I just go around randomly crying all the time.
I feel like I am the tiniest little inch away from disappearing into some black hole or something. I am basically writing here in a desperate attempt to at least talk to someone, anyone. Well, it is all entirely selfish. Everyone has their own struggles. And I have so much happiness I just need to properly acknowledge and treasure. Melancholy and depressed feelings are such an annoyingly difficult thing to push away. The first time I had my little boy alone in the car in his child seat after a bunch of standard hospital checks for babies where he had been stretched and turned around and such to see he was okay, he was exhausted from crying for a long time. So very tired but I got him safely sat down, and then he suddenly looked up straight into my eyes and held my gaze, and seemed to light up a little bit and made this tiny little “huu!” sound of recognition. He was just a few months old and hadn’t actually started smiling yet, and had indeed barely ever looked me into the eyes or looked like he knew me very well. But he was definitely happy to be safe with me in that little moment after his struggles.

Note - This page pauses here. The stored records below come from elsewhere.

/-! Data Port windows and host windows (R412, R415, R416). -/

/-- Does a byte range meet a Halyard Table Region (R412)? -/
def meetsTables (s : State) (a n : Nat) : Bool := s.rawHits [(a, n)] != []

/-- The window that a PORT_OPEN asks for, when R412 lets it open. -/
def portAsks (s : State) (fn k : Nat) (e : List Byte) : Option PWin :=
  let w := entryW e 2
  let read := bit w 8
  if (s.win k).isSome ∨ (read ∧ !s.feature fn 4) then none
  else if bits w 10 9 = 0 then
    let a := (entryW e 3).toNat + bits (entryW e 4) 15 0 * 2 ^ 32
    let n := (entryW e 5).toNat
    if n = 0 ∨ !s.inPartHbm fn a n ∨ s.meetsTables a n then none else some ⟨read, none, a, n, 0, false, false, false⟩
  else
    match (s.part fn).job, s.inputOf fn with
    | some j, some (b0, b1, n) =>
      let k := s.jobState fn
      if entryW e 3 ≠ j.id ∨ read ∨ !(k == 3 || k == 4 || k == 7) then none
      else
        let odd := bit (entryW e 4) 0
        some ⟨false, some odd.toNat, if odd then b1 else b0, n, 0, false, false, false⟩
    | _, _ => none

/-- An input buffer of a parity is written anew: it is incomplete until its window closes (R386). -/
def spoilBuffer (s : State) (p : Nat) (odd : Bool) : State :=
  s.modPart p fun x => if odd then { x with buf1 := none } else { x with buf0 := none }

def portOpen (s : State) (ring fn : Nat) (e : List Byte) : State :=
  match s.localWin fn (bits (entryW e 2) 3 0) with
  | none => s.completePlain ring e .faultAddress
  | some k => match s.portAsks fn k e with
    | none => s.completePlain ring e .faultAddress
    | some x =>
      let s := match x.input with
        | some par => s.spoilBuffer fn (par == 1)
        | none => s
      (s.setWin k (some x)).completeWith ring e .ok (natLe 4 x.len)

/-- PORT_CLOSE: an input buffer is judged complete or short (R386, R415). -/
def portClose (s : State) (ring fn : Nat) (e : List Byte) : State :=
  match s.localWin fn (bits (entryW e 2) 3 0) with
  | none => s.completePlain ring e .faultAddress
  | some k => match s.win k with
    | none => s.completePlain ring e .faultAddress
    | some x =>
      let s := s.setWin k none
      let flags := x.overrun.toNat + 2 * x.poison.toNat
      let done := fun (s : State) (st : Status) => s.completeWith ring e st (natLe 4 x.pos ++ natLe 1 flags)
      match x.input with
      | some par =>
        let r := s.closeInput fn x par
        done r.1 r.2
      | none =>
        if x.poison ∨ x.refused ∨ (x.overrun ∧ !x.dirRead) then done s .faultAddress else done s .ok

/-- HOSTWIN_GRANT (R407, R416). -/
def hostwinGrant (s : State) (ring fn : Nat) (e : List Byte) : State :=
  let w := entryW e 2
  let k := 16 * fn + bits w 3 0
  let base := (entryW e 3).toNat + (entryW e 4).toNat * 2 ^ 32
  let size := (entryW e 5).toNat + (entryW e 6).toNat * 2 ^ 32
  if (SMap.get none s.hostWins k).isSome ∨ base % 4096 ≠ 0 ∨ size % 4096 ≠ 0 ∨ size = 0 ∨ 2 ^ 44 < size then
    s.completePlain ring e .faultAddress
  else
    { s with hostWins := SMap.set none s.hostWins k (some ⟨BitVec.ofNat 64 base, size, bit w 9, bit w 8⟩) }.completePlain
      ring e .ok

/-- HOSTWIN_REVOKE (R416): accesses that had started end, and the window goes. -/
def hostwinRevoke (s : State) (ring fn : Nat) (e : List Byte) : State :=
  let k := 16 * fn + bits (entryW e 2) 3 0
  if (SMap.get none s.hostWins k).isNone then s.completePlain ring e .faultAddress
  else
    let s := s.landStarted k
    { s with hostWins := SMap.set none s.hostWins k none }.completePlain ring e .ok

/-! A function's reset (R419). -/

/-- Registers of a function view return to reset (R420); vectors and views alike. -/
def resetView (s : State) (fn : Nat) : State :=
  let s := [Reg.HIF_DRV_FEATURES, .FN_STATUS, .FN_IRQ, .FN_UNMAPPED_COUNT].foldl (fun s r => s.wr r fn (r.resetAt fn)) s
  let s := (List.range (s.fnRings fn).2).foldl (fun s i =>
    let k := (s.fnRings fn).1 + i
    let s := [Reg.RP_SQ_LO, .RP_SQ_HI, .RP_CQ_LO, .RP_CQ_HI, .RP_SIZE, .RP_CFG, .RP_COAL, .RP_STATUS, .RP_SQ_HEAD, .RP_SQ_TAIL,
      .RP_CQ_HEAD, .RP_CQ_TAIL].foldl (fun s r => s.wr r k (r.resetAt k)) s
    s.modRing k fun _ => RingQ.reset) s
  s.modHif fun h => { h with vecs := h.vecs.filter fun x => x.1 / 256 != fn }

/-- Function Level Reset of a function: its partition's job is aborted and released, and no completion follows. -/
def flr (s : State) (fn : Nat) : State :=
  let s := if s.jobState fn = 0 then s else (s.abortJob fn).releaseJob fn
  let s := (List.range (s.fnPorts fn).2).foldl (fun s i => s.setWin ((s.fnPorts fn).1 + i) none) s
  let s := { s with hostWins := s.hostWins.filter fun x => x.1 / 16 != fn }
  let s := s.resetView fn
  s.modHif fun h => { h with jobComps := h.jobComps.filter fun x => x.1 != fn }

/-- VF Enable is clear: every virtual function as for its reset (R419). -/
def clearVfs (s : State) : State := [1, 2, 3, 4, 5, 6, 7].foldl (fun s fn => s.flr fn) s

end State

end Sys2Proof.Machine
end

That was without a doubt the first and strongest moment for me to really feel like his father, that he needed and wanted. And it definitely saved me. I knew that no matter how much I really loathe this rubbish disease and how disillusioned I may be about life in this country, this little boy is here and as long as there is a shred of anything left in me it’ll be for him.
BOOM MS and then BOOM parenthood sure is a roller-coaster. I’m sure either would be plenty rough by themselves, even if I lived in my home country. But wow everything at once sure is a tad rough.
Well, I’m still limping on. And I’m writing way way too much sorry. I haven’t been able to get all of this out this whole time. I cannot find a Japanese MS society, and I really just need someone to talk to.